И цѣловали другъ друга старые знакомые, воображая, что «лобызаютъ» всё россійское купечество.

Да, въ то прошедшее время много было хорошаго, или, по крайней-мѣрѣ, казавшагося хорошимъ. Въ то зпаменитое и — увы! невозвратно прошедшее время — тридцать кяхтинскихъ коммиссіонеровъ, подъ фирмою «торгующаго на Кяхтѣ купечества», собирали съ каждаго вывозимаго ящика добровольную складку въ сорокъ и шестьдесятъ копѣекъ «на улучшеніе путей для торговли», и такимъ образомъ, въ продолженіе полувѣка пожинали каждогодно отъ шести- десяти до девяноста тысячъ рублей серебромъ.

Гдѣ же эти деньги? Гдѣ же пути сообщенія?
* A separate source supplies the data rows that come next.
theorem test_meets_SlotsFireAndAct :
    (let s : State := st [(0, 0x44, 2)]; let i : Fin 64 := 0; i < s.slots.length ∧ powered s = true ∧
      (slotEn s i = false ∨ slotArmed s i = false ∨ slotSeat s i = true ∨ (slotH s i).lat.evAt = some s.tick)) ∧
    (let s : State := st [(0, 0x44, 5), (0x28, 0x900, 0x20001), (0x28, 0x908, 1), (0x28, 0x114, 0x100), (0x20, 0x0C, trVALID)];
      let i : Fin 64 := 0; let r := (slotH s i).lat.r + deltaA s (slotTrk s i);
      let g : Int := gap (slotPts s i) (slotStep s i) (slotH s i).lat.k; i < s.slots.length ∧ powered s = true ∧ slotEn s i = true ∧
      slotArmed s i = true ∧ slotSeat s i = false ∧ (slotH s i).lat.evAt ≠ some s.tick ∧ slotAct s i 0 2 1 = 0 ∧
      trackGood s (slotTrk s i) = true ∧ r < g + (slotHyst s i).1 ∧ -(slotHyst s i).2 ≤ r) ∧
    (let s : State := st [(0, 0x44, 5), (0x28, 0x900, 0x20001), (0x28, 0x908, 0), (0x28, 0x114, 0x100), (0x20, 0x0C, trVALID)];
      let i : Fin 64 := 0; let r := (slotH s i).lat.r + deltaA s (slotTrk s i);
      let g : Int := gap (slotPts s i) (slotStep s i) (slotH s i).lat.k; i < s.slots.length ∧ powered s = true ∧ slotEn s i = true ∧
      slotArmed s i = true ∧ slotSeat s i = false ∧ (slotH s i).lat.evAt ≠ some s.tick ∧ slotAct s i 0 2 1 = 0 ∧
      trackGood s (slotTrk s i) = true ∧ g + (slotHyst s i).1 ≤ r ∧ slotAct s i 0 8 2 ≠ 1 ∧ slotAct s i 0xC 16 16 = 0) ∧
    (let s : State := { st [(0, 0x44, 2)] with slots := ((List.replicate 32 {}).set 28 { lat := { scan := (some 0) } }) };
      let i : Fin 64 := 28; let e := 0; i < s.slots.length ∧ powered s = true ∧ (slotH s i).lat.scan = some e ∧ e ≤ s.tick) ∧
    (let s : State := { st [(0, 0x44, 2)] with slots := ((List.replicate 32 {}).set 5 { fired := true }) }; let i : Fin 64 := 5;
      i < s.slots.length ∧ powered s = true ∧ (slotH s i).fired = true ∧ (slotH s i).lat.evAt ≠ some s.tick) := by decide

theorem test_meets_TheLockDeliversPeriods :
    (let s : State := st [(0, 0x44, 5), (0x20, 0x85C, 1), (0x20, 0x0C, trVALID), (0x20, 0x914, 2), (0x20, 0x910, 1)];
      let n : Fin 8 := 0; let r := (trk s n).lat.r + deltaA s n; let g : Int := gap (lockPts s n) (lockStep s n) (trk s n).lat.k;
      n < s.tracks.length ∧ powered s = true ∧ lockMap s n ≠ 0 ∧ trackGood s n = true ∧ (trk s n).lat.scan = none ∧
      (trk s n).lat.evAt ≠ some s.tick ∧ 0 ≤ r ∧ r < g) ∧
    (let s : State := st [(0, 0x44, 5), (0x20, 0x85C, 1), (0x20, 0x0C, trVALID), (0x20, 0x914, 2), (0x20, 0x910, 0)];
      let n : Fin 8 := 0; let r := (trk s n).lat.r + deltaA s n; let g : Int := gap (lockPts s n) (lockStep s n) (trk s n).lat.k;
      let d := s.tick - (trk s n).lAt; n < s.tracks.length ∧ powered s = true ∧ lockMap s n ≠ 0 ∧ trackGood s n = true ∧
      (trk s n).lat.scan = none ∧ (trk s n).lat.evAt ≠ some s.tick ∧ g ≤ r ∧ d < 2 ^ 24) ∧
    (let s : State := { st [(0, 0x44, 5), (0x20, 0x85C, 1), (0x20, 0x0C, trVALID), (0x20, 0x914, 2), (0x20, 0x910, 0)] with
      tick := 16777216 }; let n : Fin 8 := 0; let r := (trk s n).lat.r + deltaA s n;
        let g : Int := gap (lockPts s n) (lockStep s n) (trk s n).lat.k; n < s.tracks.length ∧ powered s = true ∧ lockMap s n ≠ 0 ∧
        trackGood s n = true ∧ (trk s n).lat.scan = none ∧ (trk s n).lat.evAt ≠ some s.tick ∧ g ≤ r ∧
        2 ^ 24 ≤ s.tick - (trk s n).lAt) := by decide

theorem test_meets_ConvertersStoreTheirResults :
    (let s : State := { st [(0, 0x44, 5), (pSDG 0, 0x08, 1), (pSDG 0, 0x44, 1), (pSDG 0, 0x848, 0)] with
      tick := 224, sdOn := List.replicate 48 (some 0) }; let n : Fin 48 := 0; let w : List Bool := List.replicate 46 false;
        let g := n.val / 8; let n3 := (w.length + 2) / 3; let f := 0; powered s = true ∧ sdFree s g n3 = some f ∧ sdEn s n = true ∧
        sdSince s n f = true ∧ w.length = 3 * n3 - 2) ∧
    (let s : State := st [(0, 0x44, 2)]; let n : Fin 48 := 0; powered s = true ∧ sdEn s n = false) ∧
    (let s : State := st [(0, 0x44, 2), (0x34, 8, 1)]; let n : Fin 48 := 32; let g := n.val / 8; powered s = true ∧ sdEn s n = true ∧
      rg s (pSDG g) 0x4C ≠ 0) ∧
    (let s : State := st [(0, 0x44, 2), (0x34, 8, 1)]; let g : Fin 6 := 4; powered s = true ∧ pageEn s (pSDG g) = true) ∧
    (let s : State := st [(0, 0x44, 2), (0x37, 8, 3)]; let n : Fin 4 := 1; powered s = true ∧ n < s.sar.length ∧
      rbit s (pSAR n) 0x08 0 = true ∧ rbit s (pSAR n) 0x08 1 = true ∧ s.tick % (max 1 (rg s (pSAR n) 0x44)) = 0 ∧
      sarFree s n ≤ s.tick) ∧
    (let s : State := { st [(0, 0x44, 2), (0x37, 8, 3)] with sar := [{}, { conv := [⟨0, none, 0, false⟩] }] }; let n : Fin 4 := 1;
      powered s = true ∧ n < s.sar.length ∧ rbit s (pSAR n) 0x08 0 = true ∧ rbit s (pSAR n) 0x08 1 = true ∧
      s.tick % (max 1 (rg s (pSAR n) 0x44)) = 0 ∧ s.tick < sarFree s n) ∧
    (let s : State := { st [(0, 0x44, 2)] with sar := [{ conv := [⟨0, none, 0, false⟩] }] }; let n : Fin 4 := 0;
      let c := ⟨0, none, 0, false⟩; powered s = true ∧ n < s.sar.length ∧ (sarH s n).conv.head? = some c ∧ c.ch < 8 ∧
      (sarH s n).res = [] ∧ s.tick < c.start + 40) := by decide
На эти вопросы нѣтъ отвѣта и „Пускай шумитъ волна морей — Утесъ гранитный не повалитъ».

Слава о кяхтинскомъ хлѣбосольствѣ извѣстна всему русскому торговому міру и московскому купечеству въ особенности; но странное дѣло! этотъ торговый міръ Русской Земли и достохвальное московское купечество, прежде спокойно платившіе съ каждаго ящика деньги въ добровольную складку и никогда не требовавшіе въ этихъ деньгахъ отчета, теперь, Богъ знаетъ отчего, начинаютъ почесывать свои затылки, морщиться и, несмотря на то, что самолично не принимали участія въ истребленіи кяхтинскихъ обѣдовъ, тѣмъ не менѣе, при одномъ воспоминаніи о нихъ, чувствуютъ большое разстройство пищеваренія, какъ будто всѣ кяхтинскіе обѣды вдругъ оказались не переваренными въ ихъ желудкахъ.

— Что это, господа коммиссіонеры, — слышится тамъ и сямъ недовольная рѣчь: — что вы сдѣлали съ добровольной складкой, куда она подѣвалась?

— На почтеннѣйшее писъмо имѣемъ честь почтительнѣйше донести, что у насъ на Кяхтѣ все обстоитъ благополучно, — смиренно отвѣчаютъ кяхтинцы.

— Нѣтъ, позвольте, позвольте! — снова слышатся недовольные голоса: — у васъ совсѣмъ не благополучно, ваша торговля падаетъ, вы не можете конкурировать съ чаями, привозимыми моремъ, у васъ нѣтъ путей сообщенія, у васъ израсходованы безполезно всѣ дсньги, собираемыя въ добровольную складку…

Кяхтинцы начинаютъ покашливать, прикрывъ руками рты, втихомолку почесываются и стараются отмолчаться, но вопросы дѣлаются всё чаще игромче и наконецъ доходитъ до того, что кяхтинскіе коммиссіонеры наконецъ чувствуютъ, какъ вкусные обѣды начинаютъ разрушительно дѣйствовагь на ихъ желудки. Они торопливо схватываютъ со стола перья и спѣшать успокоить разгнѣванное купечество, торгующее на Кяхтѣ.

— На почтеннѣйшее письмо ваше почтительнѣйше имѣемъ честь отвѣтствовать…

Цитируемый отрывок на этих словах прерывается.